Room nights booked — a key metric in the travel industry — jumped 10 per cent to 98.9 million, exceeding estimates for 96.1 million nights. Second-quarter revenue increased 6 per cent to $3.56 billion, ahead of analysts’ average estimate of $3.53 billion.

The shares initially fell 3 per cent in extended trading before rallying and gaining more than 6 per cent while executives spoke about the results and outlook on a conference call. The stock earlier closed at $117.97 in New York and has dropped 22 per cent this year.

The warning is the latest evidence of slowing travel demand, which has been cited by a chorus of executives from companies including Airbnb Inc. and Booking Holdings Inc. Investors have been watching closely for signs of revived growth, especially because travel spending is sometimes seen as a bellwether for consumer confidence more broadly. Airbnb shares plunged the most in two years after the company projected its slowest growth since 2020, noting that more US travelers seemed hesitant to book trips months in advance.

As a result of that tapering demand, Expedia is cutting its full-year gross bookings growth forecast to the low end of its previous guidance range to 4 per cent, Chief Financial Officer Julie Whalen said on a call with investors, while forecasting 6 per cent growth in annual revenue. She also expects third-quarter gross bookings and revenue to increase in the range of 3 per cent to 5 per cent compared with a year ago.

“In July, we have seen a more challenging macro environment and a softening in travel demand. We are therefore adjusting our expectations for the rest of the year,” Chief Executive Officer Ariane Gorin said in the statement.

This is the second time the company has cut its full-year guidance this year on softer-than-expected demand. It had reduced guidance in May to mid- to high single-digit growth.
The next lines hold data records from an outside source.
/-! ### Variant C (43_variant_C_timer_driven.md) -/

/-- R200: SC.SEND accepted (timer armed), held until READY, refused. -/
def Obligations.ScSendArmsTimer : Prop :=
  ∀ (s : State) (r : SenderC) (data : Frame),
    s.regs = .senderC r → s.running = true →
    (r.phase = .ready → data.length ≤ s.params.mss →
      exec (.scSend data) s =
        .next { s with
          regs := .senderC { r with
            phase := .waitAck, lastPacket := Codec.encode .c kindData r.currentSequence.toNat data
            timer := { armed := true, expired := false, remaining := s.params.timeoutTicks } }
          outputs := s.outputs ++ [.tx (Codec.encode .c kindData r.currentSequence.toNat data)] }) ∧
    (r.phase = .waitAck → ∃ h : List Frame, h.Perm (data :: s.held) ∧ exec (.scSend data) s = .next { s with held := h }) ∧
    (r.phase = .ready → s.params.mss < data.length → exec (.scSend data) s = .refused .payloadTooLong) ∧
    (s.held ≠ [] → (s.available .held = true ↔ r.phase = .ready))

/-- R202: SC.RX, branches (a) to (d). After the matching ACK the counter is `(c + 1) mod 256`, the timer idle and its
`remaining` any value of 0..TIMEOUT_TICKS (a free value, log entry 6). -/
def Obligations.ScRxBranches : Prop :=
  ∀ (s : State) (r : SenderC) (f : Frame),
    s.regs = .senderC r → s.running = true → f.length ≤ 4 + s.params.mss → r.timer.remaining ≤ s.params.timeoutTicks →
    (r.phase = .ready → exec (.scRx f) s = .next s) ∧
    (r.phase = .waitAck → f.length < 4 →
      exec (.scRx f) s = .next { s with outputs := s.outputs ++ [.framingError f.length] }) ∧
    (∀ d, r.phase = .waitAck → Codec.decode .c f = .ok d →
      (d.checksumOk = true → d.kind = 1 → d.seq = some r.currentSequence.toNat →
        ∃ (c : BitVec 8) (left : Nat),
          c.toNat = (r.currentSequence.toNat + 1) % 256 ∧ left ≤ s.params.timeoutTicks ∧
          exec (.scRx f) s =
            .next { s with
              regs := .senderC { r with
                phase := .ready, currentSequence := c
                timer := { armed := false, expired := false, remaining := left } }
              outputs := s.outputs ++ [.done none] }) ∧
      (¬ (d.checksumOk = true ∧ d.kind = 1 ∧ d.seq = some r.currentSequence.toNat) →
        exec (.scRx f) s = .next s))

/-- R204: SC.TIMEOUT retransmits the stored bytes and re-arms; in READY it only clears the flag; without `expired` it is
not enabled. -/
def Obligations.ScTimeoutRetransmits : Prop :=
  ∀ (s : State) (r : SenderC),
    s.regs = .senderC r → s.running = true →
    (r.timer.expired = true → r.phase = .waitAck →
      exec .scTimeout s =
        .next { s with
          regs := .senderC { r with timer := { armed := true, expired := false, remaining := s.params.timeoutTicks } }
          outputs := s.outputs ++ [.tx r.lastPacket] }) ∧
    (r.timer.expired = true → r.phase = .ready →
      exec .scTimeout s = .next { s with regs := .senderC { r with timer := { r.timer with expired := false } } }) ∧
    (r.timer.expired = false → exec .scTimeout s = .refused .timeoutNotEnabled)

/-- R206: RC.RX, branches (a) to (e), `prev = (e - 1) mod 256`. -/
def Obligations.RcRxBranches : Prop :=
  ∀ (s : State) (e : BitVec 8) (f : Frame) (prev : Nat),
    s.regs = .receiverC e → s.running = true → f.length ≤ 4 + s.params.mss → prev = (e.toNat + 255) % 256 →
    (f.length < 4 → exec (.rcRx f) s = .next { s with outputs := s.outputs ++ [.framingError f.length] }) ∧
    (∀ d, Codec.decode .c f = .ok d →
      (d.checksumOk = false →
        exec (.rcRx f) s = .next { s with outputs := s.outputs ++ [.tx (Codec.encode .c 1 prev [])] }) ∧
      (d.checksumOk = true → d.kind ≠ 0 → exec (.rcRx f) s = .next s) ∧
      (d.checksumOk = true → d.kind = 0 → d.seq = some e.toNat →
        ∃ e' : BitVec 8, e'.toNat = (e.toNat + 1) % 256 ∧
          exec (.rcRx f) s =
            .next { s with
              regs := .receiverC e'
              outputs := s.outputs ++ [.deliver d.payload, .tx (Codec.encode .c 1 e.toNat [])] }) ∧
      (d.checksumOk = true → d.kind = 0 → d.seq ≠ some e.toNat →
        exec (.rcRx f) s = .next { s with outputs := s.outputs ++ [.tx (Codec.encode .c 1 prev [])] }))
Booking, which does more business in Europe than some of its peers, also gave disappointing guidance, citing mild moderation in the region. It also observed that US consumers were trading down for lower-star hotels or shorter trips, while cheaper flight prices also weighed on the company’s results.

Seattle-based Expedia may serve as a health indicator for the broader US travel market, which has seen a leveling-off in growth after an initial post-pandemic travel boom. The company has more domestic exposure than its peers, making it more sensitive to shifting travel patterns of Americans considering urban or international trips over more domestic coastal or resort locations, where most of the vacation rentals from its Vrbo business are located.

The company’s second-quarter revenue gains were almost entirely driven by 22 per cent growth in Expedia’s enterprise business-to-business segment, which makes up nearly 30 per cent of total revenue. Meanwhile, consumer business revenue gained only 0.7 per cent. Gorin said on the earnings call that she expects the normalization of gains by the B2B business going forward after four straight quarters of more than 20 per cent growth.